A first aspect provides a neural network accelerator comprising one or more neural network accelerator cores, each neural network accelerator core comprising: one or more hardware accelerators, each hardware accelerator configured to accelerate one or more neural network operations; an embedded processor; a command decoder; and a hardware feedback path between the embedded processor and the command decoder; wherein the command decoder of at least one neural network accelerator core of the one or more neural network accelerator cores is configured to control the one or more hardware accelerators and the embedded processor of that core in accordance with commands of a command stream, and when the command stream comprises a set of one or more branch commands that indicate a conditional branch is to be performed, cause the embedded processor to determine a next command stream, and in response to receiving information from the embedded processor identifying the next command stream via the hardware feedback path, control the one or more hardware accelerators and the embedded processor in accordance with commands of the next command stream.

A second aspect provides a method of processing a dynamic neural network at a neural network accelerator comprising one or more hardware accelerators, an embedded processor, and a command decoder, the method comprising, at the command decoder: controlling the one or more hardware accelerators and the embedded processor in accordance with commands of a command stream; in response to determining that the command stream comprises a set of one or more branch commands that indicate that a conditional branch is to be performed, cause the embedded processor to determine a next command stream; and in response to receiving information from the embedded processor identifying the next command stream, controlling the one or more hardware accelerators and the embedded processor in accordance with commands of the next command stream.

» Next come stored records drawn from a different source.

/-- A line decoded through its group's check line (R89, R91): the status and the data. -/
def FabSt.decode (m : FabSt) (a : Place) (owner epoch : Byte) : MemStatus × Bytes :=
  let (cd, cl) := checkDecode (m.checkLine a.ch a.r) owner epoch
  match cd with
  | .tag => (.tagMismatch, [])
  | .bad => (.uncorrectable, [])
  | _ =>
    let (d, data) := lineDecode (slice cl (4 * a.k) 4) (m.bytes a.dpa 64) owner epoch
    match d with
    | .clean => (if cd = .clean then .ok else .corrected, data)
    | .single _ _ => (.corrected, data)
    | .tag => (.tagMismatch, [])
    | .bad => (.uncorrectable, [])

/-! Channels and their substitution (R72, R77, R105). -/

/-- The spare in service for a channel, if any (MF_SPARE_MAP). -/
def State.spareFor (s : State) (ch : Nat) : Option Nat :=
  (List.range 16).find? (fun i =>
    s.flag (Reg.MF_SPARE_MAP i) Fld.MF_SPARE_MAP_VALID && s.fld (Reg.MF_SPARE_MAP i) Fld.MF_SPARE_MAP_REPLACED == ch)

/-- The physical channel that serves a channel of the table. -/
def State.physChan (s : State) (ch : Nat) : Nat :=
  match s.spareFor ch with
  | some i => 264 + i
  | none => ch

/-- Whether spare `i` is in service. -/
def State.spareValid (s : State) (i : Nat) : Bool := s.flag (Reg.MF_SPARE_MAP i) Fld.MF_SPARE_MAP_VALID

/-- The package whose tracker and initialisation a physical channel shares: a spare's is that of the channel it
replaces (R74). -/
def State.chanPkg (s : State) (ch : Nat) : Nat :=
  if ch < 264 then ch / 8 else s.fld (Reg.MF_SPARE_MAP (ch - 264)) Fld.MF_SPARE_MAP_REPLACED / 8

/-- The channels of a space before substitution, by logical number (R72, R73). -/
def State.channels (s : State) : Space → List Nat
  | .part p => ((s.pkgsOf p).map (fun k => (List.range 8).map (fun i => 8 * k + i))).flatten
  | .svc => (List.range 8).map (256 + ·)

/-- The number of logical channels of a space (R72). -/
def State.numChan (s : State) : Space → Nat
  | .part p => 8 * (s.pkgsOf p).length
  | .svc => 8

/-- The size of a space in bytes (R78). -/
def State.spaceSize (s : State) (sp : Space) : Nat := s.numChan sp * 8053063680

/-! Translation (R78, R79). -/

/-- A 32-bit XOR with its own right shift. -/
def xsr (x : Word) (n : Nat) : Word := x ^^^ (x >>> n)

/-- The rotation of a row (R79). -/
def hashRot (k0 k1 k2 k3 : Word) (row0 n : Nat) : Nat :=
  let x := xsr ((BitVec.ofNat 32 row0 ^^^ k0) * 0x6c8e944d) 15
  let x := xsr ((x ^^^ k1) * 0xb5a317c9) 13
  let x := xsr ((x ^^^ k2) * 0x6c8e944d) 16
  let x := x ^^^ k3
  ((x >>> 16).toNat * n % 2 ^ 32) / 2 ^ 16

/-- Whether a remap entry is in effect for a group of its frames (R85). -/
def RemapEntry.active (e : RemapEntry) (off : Nat) : Bool :=
  if e.undoing then decide (e.moved ≤ off) else decide (off < e.moved)

/-- The place that an entry's swap sends a place to. -/
def RemapEntry.swap (e : RemapEntry) (cf : Nat × Nat) : Nat × Nat :=
  if cf = (e.cA, e.fA) then (e.cB, e.fB) else if cf = (e.cB, e.fB) then (e.cA, e.fA) else cf

/-- The remap look-up of a partition, oldest entry first (R78, R85). -/
def remapLookup (l : List RemapEntry) (off : Nat) (cf : Nat × Nat) : Nat × Nat :=
  l.foldl (fun x e => if e.active off then e.swap x else x) cf

/-- The remap table of a space. -/
def State.remapOf (s : State) : Space → List RemapEntry
  | .part p => Tab.get (fun _ => []) s.fab.remap p
  | .svc => []

/-- A space address as its place; none at or above the space's size (R78). -/
def State.translate (s : State) (sp : Space) (pra : Nat) : Option Place :=
  if s.spaceSize sp ≤ pra then none
  else
    let n := s.numChan sp
    let line := pra / 64
    let group := line / 15
    let row0 := group / n
    let rot := hashRot (s.reg (Reg.MF_HASH_KEY 0)) (s.reg (Reg.MF_HASH_KEY 1)) (s.reg (Reg.MF_HASH_KEY 2))
      (s.reg (Reg.MF_HASH_KEY 3)) row0 n
    let off := row0 % 2048
    let (c, f) := remapLookup (s.remapOf sp) off ((group % n + rot) % n, row0 / 2048)
    some ⟨s.physChan ((s.channels sp).getD c 0), f * 2048 + off, line % 15⟩

/-- What a device physical address request is refused with, if anything (R77). -/
def State.dpaStatus (s : State) (a : Nat) : Option MemStatus :=
  let ch := a / 2 ^ 33 % 2 ^ 9
  if a / 2 ^ 42 ≠ 0 || 279 < ch || (264 ≤ ch && !s.spareValid (ch - 264)) then some .outOfRange
  else if a / 64 % 16 = 15 then some .checkLineAddress
  else none

/-! Reports (R95, R96). -/

/-- The last failed request recorded. -/
def State.lastErr (s : State) (owner : Byte) (dpa : Nat) (st : MemStatus) : State :=
  let s := s.setReg64 Reg.MF_LAST_ERR_DPA_LO Reg.MF_LAST_ERR_DPA_HI dpa
  (s.setFld Reg.MF_LAST_ERR_INFO Fld.MF_LAST_ERR_INFO_STATUS st.code).setFld Reg.MF_LAST_ERR_INFO Fld.MF_LAST_ERR_INFO_OWNER owner.toNat

/-- The channel record of the fabric. -/
def chanDefault : ChanSt := ⟨0, [], 0, [], 0, 0, 0⟩

/-- What the fabric keeps of a channel. -/
def State.chan (s : State) (ch : Nat) : ChanSt := Tab.get (fun _ => chanDefault) s.fab.chan ch
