/-- A partition's derived key through the cache, the least recently used entry replaced (R498); none when the root
check failed. -/
def State.deriveKey (s : State) (p purpose obj : Nat) : State × Option Bytes :=
  if s.flag Reg.CPH_STATUS Fld.CPH_STATUS_ROOT_BAD then (s, none)
  else
    let label := s.keyLabel p purpose obj
    let key := fixLen (keyLen purpose) (Config.kmac Config.rootKey label (keyLen purpose) (ascii "RLQ74 KDF"))
    let l := Tab.get (fun _ => []) s.cph.cache p
    let s1 := if l.contains label then s else s.bump (Reg.CPH_CNT_KEYMISS p) Fld.CPH_CNT_KEYMISS_COUNT
    let l' := (label :: l.filter (· != label)).take 6
    ({ s1 with cph := { s1.cph with cache := Tab.set (fun _ => []) s1.cph.cache p l' } }, some key)

/-- What an epoch advance does to the complex (R495): entries of the old epoch go, invocation counters restart. -/
def State.cphEpoch (s : State) (p : Nat) : State :=
  let l := Tab.get (fun _ => []) s.cph.cache p
  let s := { s with cph := { s.cph with cache := Tab.set (fun _ => []) s.cph.cache p (l.filter (fun b => byteAt b 4 == 5)) } }
  (List.range 4).foldl (fun t i => t.setReg64 (Reg.CPH_DBG_INV_LO p i) (Reg.CPH_DBG_INV_HI p i) 0) s

/-! Operations (R489, R490, R492). -/

/-- A client's operation queued. -/
def State.cphQueue (s : State) (share client : Nat) (kmac : Bool) (bytes : Nat) : State :=
  { s with cph := { s.cph with jobs := s.cph.jobs ++ [⟨s.cph.nextOp, share, client, kmac, bytes⟩], nextOp := s.cph.nextOp + 1 } }

/-- A PARAM or INVOCATION_LIMIT completion counted. -/
def State.cphLimit (s : State) (p : Nat) : State := s.bump (Reg.CPH_CNT_LIMIT p) Fld.CPH_CNT_LIMIT_COUNT

/-- A TAG_FAIL completion counted. -/
def State.cphTagFail (s : State) (p : Nat) : State := s.bump (Reg.CPH_CNT_TAGFAIL p) Fld.CPH_CNT_TAGFAIL_COUNT

/-- Whether an AES-256-GCM operation keeps the limits of R490. -/
def gcmParam (iv aad data : Bytes) : Bool :=
  iv.length == 12 && decide (aad.length ≤ 64) && decide (data.length ≤ 16777216)

/-- An AES-256-GCM encryption for a client: status, cipher text and tag. -/
def State.gcmSeal (s : State) (p client : Nat) (key iv aad data : Bytes) : State × Nat × Bytes × Bytes :=
  if !gcmParam iv aad data then (s.cphLimit p, 2, [], [])
  else
    let ct := fixLen data.length (Config.gcmEnc key iv aad data)
    (s.cphQueue p client false data.length, 0, ct, fixLen 16 (Config.gcmTag key iv aad ct))

/-- An AES-256-GCM decryption for a client: status and plain text, none released unless the tag checks (R492). -/
def State.gcmOpen (s : State) (p client : Nat) (key iv aad ct tag : Bytes) : State × Nat × Bytes :=
  if !gcmParam iv aad ct then (s.cphLimit p, 2, [])
  else
    let s := s.cphQueue p client false ct.length
    if fixLen 16 (Config.gcmTag key iv aad ct) == tag then (s, 0, fixLen ct.length (Config.gcmDec key iv aad ct))
    else (s.cphTagFail p, 1, [])

/-- An AES-256-XTS key derived for a client: the status that stops its operation, or the key (R490, R492). -/
def State.xtsKey (s : State) (p purpose obj : Nat) : State × (Nat ⊕ Bytes) :=
  match s.deriveKey p purpose obj with
  | (s, none) => (s, .inl 3)
  | (s, some k) => if k.take 32 == k.drop 32 then (s, .inl 5) else (s, .inr k)

/-- Data units of `unit` bytes, numbered from `n`, each under the tweak of its number. -/
def xtsUnits (f : Bytes → Nat → Bytes → Bytes) (key : Bytes) (unit : Nat) : Nat → Nat → Bytes → Bytes
  | 0, _, _ => []
  | fuel + 1, n, d =>
    if d.isEmpty then []
    else fixLen unit (f key n (d.take unit)) ++ xtsUnits f key unit fuel (n + 1) (d.drop unit)

/-- An AES-256-XTS operation for a client over whole data units (R490). -/
def State.xts (s : State) (p client : Nat) (dec : Bool) (key : Bytes) (unit n : Nat) (d : Bytes) : State × Bytes :=
  (s.cphQueue p client false d.length,
   xtsUnits (if dec then Config.xtsDec else Config.xtsEnc) key unit (d.length / unit + 1) n d)

/-- A SHAKE256 digest for a client. -/
def State.shake (s : State) (p client : Nat) (d : Bytes) (n : Nat) : State × Bytes :=
  (s.cphQueue p client true d.length, fixLen n (Config.shake d n))

/-- A KMAC256 code for a client under a derived key: status and code. -/
def State.mac (s : State) (p client purpose obj : Nat) (d : Bytes) (n : Nat) (custom : Bytes) : State × Nat × Bytes :=
  match s.deriveKey p purpose obj with
  | (s, none) => (s, 3, [])
  | (s, some k) => (s.cphQueue p client true d.length, 0, fixLen n (Config.kmac k d n custom))

/-! Capture blocks (R628–R631). -/

/-- The clients of the complex in the order of their queues (R488). -/
def Client.rx0 : Nat := 0
def Client.tx0 : Nat := 1
def Client.srmt : Nat := 2
def Client.storage : Nat := 3
def Client.ckpt : Nat := 4
def Client.capture : Nat := 5
def Client.device : Nat := 6

/-- Data bytes of a capture block (R629). -/
def capData : Nat := 4016

/-- Whether a stream's source still adds records. -/
def State.capOpen (s : State) (p str : Nat) : Bool :=
  match str with
  | 0 => s.flag (Reg.DBG_CAP_STATUS p) Fld.DBG_CAP_STATUS_REC_ACTIVE
  | 1 => s.flag (Reg.PT_DEBUG p) Fld.PT_DEBUG_TENSOR_WATCH
  | 3 => s.flag (Reg.PT_DEBUG p) Fld.PT_DEBUG_SYNC_TRACE
  | _ => false

/-- Whether a stream has a block to encrypt: a full one, or what is left once its source adds no more. -/
def State.capReady (s : State) (p str : Nat) : Bool :=
  let n := stagedBytes (Tab.get (fun _ => []) s.dbg.stage (4 * p + str))
  decide (capData ≤ n) || (decide (0 < n) && !s.capOpen p str)

/-- A number of bytes taken from the front of the staged records. -/
def takeStaged : List (Nat × Bytes) → Nat → Bytes × List (Nat × Bytes)
  | [], _ => ([], [])
  | (o, r) :: t, n =>
    if n = 0 then ([], (o, r) :: t)
    else if r.length ≤ n then
      let (b, rest) := takeStaged t (n - r.length)
      (r ++ b, rest)
    else (r.take n, (o, r.drop n) :: t)

/-- The invocation counter of a stream (R491). -/
def State.invocations (s : State) (p str : Nat) : Nat := s.reg64 (Reg.CPH_DBG_INV_LO p str) (Reg.CPH_DBG_INV_HI p str)

/-- The base and the length in bytes of a partition's capture region (R628). -/
def State.capRegion (s : State) (p : Nat) : Nat × Nat :=
  (s.reg64 (Reg.DBG_CAP_LO p) (Reg.DBG_CAP_HI p), s.fld (Reg.DBG_CAP_LEN p) Fld.DBG_CAP_LEN_UNITS * 2 ^ 18)

/-- Blocks of a stream's quarter. -/
def State.capBlocks (s : State) (p : Nat) : Nat := (s.capRegion p).2 / 4 / 4096

/-- A block of a stream sealed (R629): its operation queued, the block kept until its job ends. -/
def State.capSeal (s : State) (p str : Nat) : State :=
  let k := 4 * p + str
  let staged := Tab.get (fun _ => []) s.dbg.stage k
  let inv := s.invocations p str
  if 2 ^ 32 ≤ inv then
    let s := { s with dbg := { s.dbg with stage := Tab.set (fun _ => []) s.dbg.stage k [] } }
    (s.cphLimit p).alarm 4 Unit.cipher 4 str 0
  else
    match s.deriveKey p 4 str with
    | (s, none) => { s with dbg := { s.dbg with stage := Tab.set (fun _ => []) s.dbg.stage k [] } }
    | (s, some key) =>
      let (d, rest) := takeStaged staged capData
      let seq := Tab.get (fun _ => 0) s.cph.capSeq k
      let orbit := (staged.head?.map Prod.fst).getD 0
      let aad := le 1 str ++ le 1 p ++ le 2 d.length ++ zeros 4 ++ le 8 seq ++ le 8 orbit ++ le 8 inv ++ zeros 32
      let iv := le 8 inv ++ le 4 str
      let (s, _, ct, tag) := s.gcmSeal p Client.capture key iv aad (padTo capData d)
      let s := s.setReg64 (Reg.CPH_DBG_INV_LO p str) (Reg.CPH_DBG_INV_HI p str) (inv + 1)
      { s with
        dbg := { s.dbg with stage := Tab.set (fun _ => []) s.dbg.stage k rest }
        cph := { s.cph with
          capSeq := Tab.set (fun _ => 0) s.cph.capSeq k (seq + 1)
          capBusy := s.cph.capBusy ++ [(k, le 8 seq ++ aad ++ ct ++ tag)] } }

/-- A sealed block written to its place in the stream's quarter (R628, R644). -/
def State.capWrite (s : State) (k : Nat) (b : Bytes) : State :=
  let p := k / 4
  let str := k % 4
  let n := s.capBlocks p
  if n = 0 || s.flag (Reg.DBG_CAP_STATUS p) Fld.DBG_CAP_STATUS_CAP_BAD then s
  else
    let (base, len) := s.capRegion p
    (s.writeBytes (.part p) (base + str * (len / 4) + leAt b 0 8 % n * 4096) (b.drop 8)).1

/-! The scheduler (R486–R488). -/

/-- Whom the current CIPH slot serves: a partition's share, or the device's in housekeeping and Free slots. -/
def State.ciphShare (s : State) : Nat :=
  match s.holderOf 2 with
  | .owner p => p.val
  | .borrower p => p.val
  | _ => deviceShare

/-- Whether an operation's next job may be admitted: no job of it in progress, and its state has a store entry or finds
room (R489). -/
def State.jobReady (s : State) (j : CphJob) : Bool :=
  !s.cph.busy.any (fun b => b.2.op == j.op)
  && (s.cph.store.any (fun e => e.2 == j.op) || decide ((s.cph.store.filter (fun e => e.1 == j.share)).length < 64))

/-- The order of R488: class-0 receive, class-0 send, then the other queues after the one served last. -/
def State.clientOrder (s : State) (share : Nat) : List Nat :=
  let last := Tab.get (fun _ => 6) s.cph.served share
  [0, 1] ++ (List.range 5).map (fun i => 2 + (last - 2 + 1 + i) % 5)

/-- The next operation of a share for a unit of one kind. -/
def State.nextJob (s : State) (share : Nat) (kmac : Bool) : Option CphJob :=
  (s.clientOrder share).findSome? (fun c =>
    match s.cph.jobs.find? (fun j => j.share == share && j.client == c && j.kmac == kmac) with
    | some j => if s.jobReady j then some j else none
    | none => none)

/-- Bytes that one job carries at most (R486, R487). -/
def jobBytes (kmac : Bool) : Nat := if kmac then 1088 else 4096

/-- Capture blocks of a partition that are ready are sealed and join its capture queue. -/
def State.capQueue (s : State) (p : Nat) : State :=
  (List.range 4).foldl (fun t str => if t.capReady p str then t.capSeal p str else t) s

/-- CIPH_JOB_ADMIT (R488): a free unit takes the next job of the slot's holder. -/
def State.jobAdmit (s : State) (kmac : Bool) (unit : Nat) : State :=
  let key := (if kmac then 16 else 0) + unit
  let share := s.ciphShare
  if s.computeHeld || decide (239 < s.tm.cycle % 256) || (!kmac && decide (2 ≤ unit))
      || s.cph.busy.any (fun b => b.1 == key) then s
  else
    let s := if share < 16 then s.capQueue share else s
    match s.nextJob share kmac with
    | none => s
    | some j =>
      let n := min j.bytes (jobBytes kmac)
      let last := decide (j.bytes ≤ jobBytes kmac)
      let jobs := if last then s.cph.jobs.filter (fun i => i.op != j.op)
        else s.cph.jobs.map (fun i => if i.op == j.op then { i with bytes := i.bytes - n } else i)
      let store := (s.cph.store.filter (fun e => e.2 != j.op)) ++ (if last then [] else [(share, j.op)])
      let served := if 2 ≤ j.client then Tab.set (fun _ => 6) s.cph.served share j.client else s.cph.served
      let s := { s with cph := { s.cph with
        jobs := jobs, store := store, served := served
        busy := s.cph.busy ++ [(key, { j with bytes := n })] } }
      if share < 16 then s.bump (Reg.CPH_CNT_JOBS share) Fld.CPH_CNT_JOBS_COUNT else s

/-- CIPH_JOB_COMPLETE (R486): the unit is free, its AES bytes are counted, and a capture block is written. -/
def State.jobComplete (s : State) (kmac : Bool) (unit : Nat) : State :=
  let key := (if kmac then 16 else 0) + unit
  match s.cph.busy.find? (fun b => b.1 == key) with
  | none => s
  | some (_, j) =>
    let s := { s with cph := { s.cph with busy := s.cph.busy.filter (fun b => b.1 != key) } }
    let s := if !kmac && decide (j.share < 16) then
        s.bumpBy (Reg.CPH_CNT_BYTES j.share) Fld.CPH_CNT_BYTES_COUNT ((j.bytes + 63) / 64)
      else s
    if j.client == Client.capture then
      match s.cph.capBusy.find? (fun b => b.1 / 4 == j.share) with
      | some b => ({ s with cph := { s.cph with capBusy := s.cph.capBusy.erase b } }).capWrite b.1 b.2
      | none => s
    else s

/-- Whether a partition has eligible work on the CIPH row. -/
def State.ciphWork (s : State) (p : Nat) : Bool :=
  s.cph.jobs.any (fun j => j.share == p) || (List.range 4).any (fun str => s.capReady p str)

/-! The DRBG (R497). -/

/-- DRBG_RESEED: a health test that fails stops the users of the DRBG until a reseed passes. -/
def State.reseed (s : State) (healthy : Bool) : State :=
  let s := { s with cph := { s.cph with drbgDown := !healthy } }
  if healthy then s
  else (s.setFld Reg.CPH_STATUS Fld.CPH_STATUS_DRBG_FAIL 1).alarmFree 4 Unit.cipher 0 0

/-- A boot nonce drawn, invocation counters at 0 (R496). -/
def State.drawNonce (s : State) : State :=
  let (a, s) := s.draw
  let (b, s) := s.draw
  let s := (s.setReg Reg.CPH_BOOT_NONCE_LO a).setReg Reg.CPH_BOOT_NONCE_HI b
  (List.range 16).foldl (fun t p =>
    (List.range 4).foldl (fun u i => u.setReg64 (Reg.CPH_DBG_INV_LO p i) (Reg.CPH_DBG_INV_HI p i) 0) t) s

A third aspect provides a neural network accelerator comprising one or more hardware accelerators, an embedded processor and a command decoder, wherein the neural network accelerator is configured to perform the method of the second aspect.

The neural network accelerators described herein may be embodied in hardware on an integrated circuit. There may be provided a method of manufacturing, at an integrated circuit manufacturing system, a neural network accelerator as described herein. There may be provided an integrated circuit definition dataset that, when processed in an integrated circuit manufacturing system, configures the system to manufacture a neural network accelerator as described herein. There may be provided a non-transitory computer readable storage medium having stored thereon a computer readable description of a neural network accelerator as described herein that, when processed in an integrated circuit manufacturing system, causes the integrated circuit manufacturing system to manufacture an integrated circuit embodying the neural network accelerator.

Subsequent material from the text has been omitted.